-- ==== Sys2Proof/Machine/Vector.lean ====
section
/-! DEFINITION. The vector sequencer: entry at issue, VREP bodies, stream operands, the lane groups, the stream
port and the SFU, and the V-prefixed instructions (R145, R146, R153, R165 to R185, R429, R432). -/

namespace Sys2Proof.Machine

def vseqDepth : Nat := 16

/-! ## VREP bodies (R184) -/

/-- The body that is still being issued. -/
def Arch.openRep (a : Arch) : Option VRep :=
  match a.vreps.getLast? with
  | some r => if r.missing = 0 then none else some r
  | none => none

/-- The states from which the entries of a body draw in its next repetition. -/
def reseed : BitVec 32 → List VEntry → List VEntry × BitVec 32
  | s, [] => ([], s)
  | s, e :: r => let t := reseed (xsN (vDraws e.shape e.ins) s) r; ({ e with seed := s } :: t.1, t.2)

/-- The end of a repetition: the next one begins, or the body retires. -/
def Arch.repTurn (a : Arch) : Arch :=
  match a.vreps with
  | [] => a
  | r :: rs =>
    if r.missing = 0 ∧ r.idx = r.size then
      if r.left.toNat ≤ 1 then { a with vreps := rs, vseq := a.vseq.drop r.size }
      else
        let t := reseed r.base (a.vseq.take r.size)
        { a with vseq := t.1 ++ a.vseq.drop r.size, vreps := { r with left := r.left - 1, idx := 0, base := t.2 } :: rs }
    else a

/-- The youngest body is complete: the draws of its further repetitions are claimed (R83), or it retires
unperformed where its count is zero. The spec does not order these draws against those of scalar instructions between the body's
entries: they come after them, when the body closes (DESIGN CHOICE, log entry 75). -/
def Arch.closeRep (a : Arch) : Arch :=
  match a.vreps.getLast? with
  | none => a
  | some r =>
    let rest := a.vreps.dropLast
    let keep := a.vseq.length - r.size
    if r.size = 0 ∨ r.left = 0 then { a with vreps := rest, vseq := a.vseq.take keep }
    else
      let d := ((a.vseq.drop keep).map fun e => vDraws e.shape e.ins).sum
      ({ a with vreps := rest ++ [{ r with missing := 0, base := a.srseed }],
                srseed := xsN ((r.left.toNat - 1) * d) a.srseed }).repTurn

/-- At a suspension point an open body is closed with the entries it holds (R184). -/
def State.closeBody (s : State) (g : Nat) : State :=
  s.updCore g fun c => c.updArch fun a => if a.openRep.isSome then a.closeRep else a

/-! ## Entering the sequencer (R36, R168) -/

/-- An SBIND of a v register is in the command queue; and the register is a bound stream register for the instructions that issue
now (R153). -/
def Core.binding (c : Core) (r : Nat) : Bool := c.cmds.any fun x => match x with | .bind n _ => decide (n = r) | .copy .. => false
def Core.bound (c : Core) (r : Nat) : Bool := (SMap.get c.arch.streams Stream.unbound r).bound || c.binding r

def Core.writesBound (c : Core) (i : Instr) : Bool :=
  i.writes.any fun r => match r with | .v n => c.bound n | _ => false

/-- An entry joins the sequencer, with its draws claimed (R83). -/
def Arch.enter (a : Arch) (stamp clock : Nat) (i : Instr) (xs : List Word) (addrs : List (Nat × Nat)) : Arch :=
  let e : VEntry :=
    { stamp := stamp, ins := i, shape := a.vshape, xs := xs, seed := a.srseed, addrs := addrs, beats := 0, olds := [], body := a.openRep.isSome, hand := a.tm, seen := none,
      born := clock }
  let n := vDraws a.vshape i
  match a.openRep with
  | none => { a with vseq := a.vseq ++ [e], srseed := xsN n a.srseed }
  | some r =>
    let r' := { r with missing := r.missing - 1, size := r.size + 1 }
    let b : Arch :=
      { a with vseq := a.vseq ++ [e], vreps := a.vreps.dropLast ++ [r'], srseed := if r.left = 0 then a.srseed else xsN n a.srseed }
    if r'.missing = 0 then b.closeRep else b

def State.enterV (s : State) (i : Instr) (xs : List Word) (addrs : List (Nat × Nat)) : State :=
  let (st, s) := s.fresh
  s.updArch fun a => a.enter st s.clock i xs addrs

/-- A vector A instruction at issue (R168, R173). -/
def State.issueV (s : State) (i : Instr) (xs : List Word) : Step :=
  let c := s.me
  if !vShapeOk c.arch.vshape i || c.writesBound i then illegalStep s
  else if vseqDepth ≤ c.arch.vseq.length then s.hold cVSEQ
  else .next (s.enterV i xs [])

What is required:
Within the material above, find the lines that contain the word "dropLast"; copy them.

Written response:
    let rest := a.vreps.dropLast
      { a with vseq := a.vseq ++ [e], vreps := a.vreps.dropLast ++ [r'], srseed := if r.left = 0 then a.srseed else xsN n a.srseed }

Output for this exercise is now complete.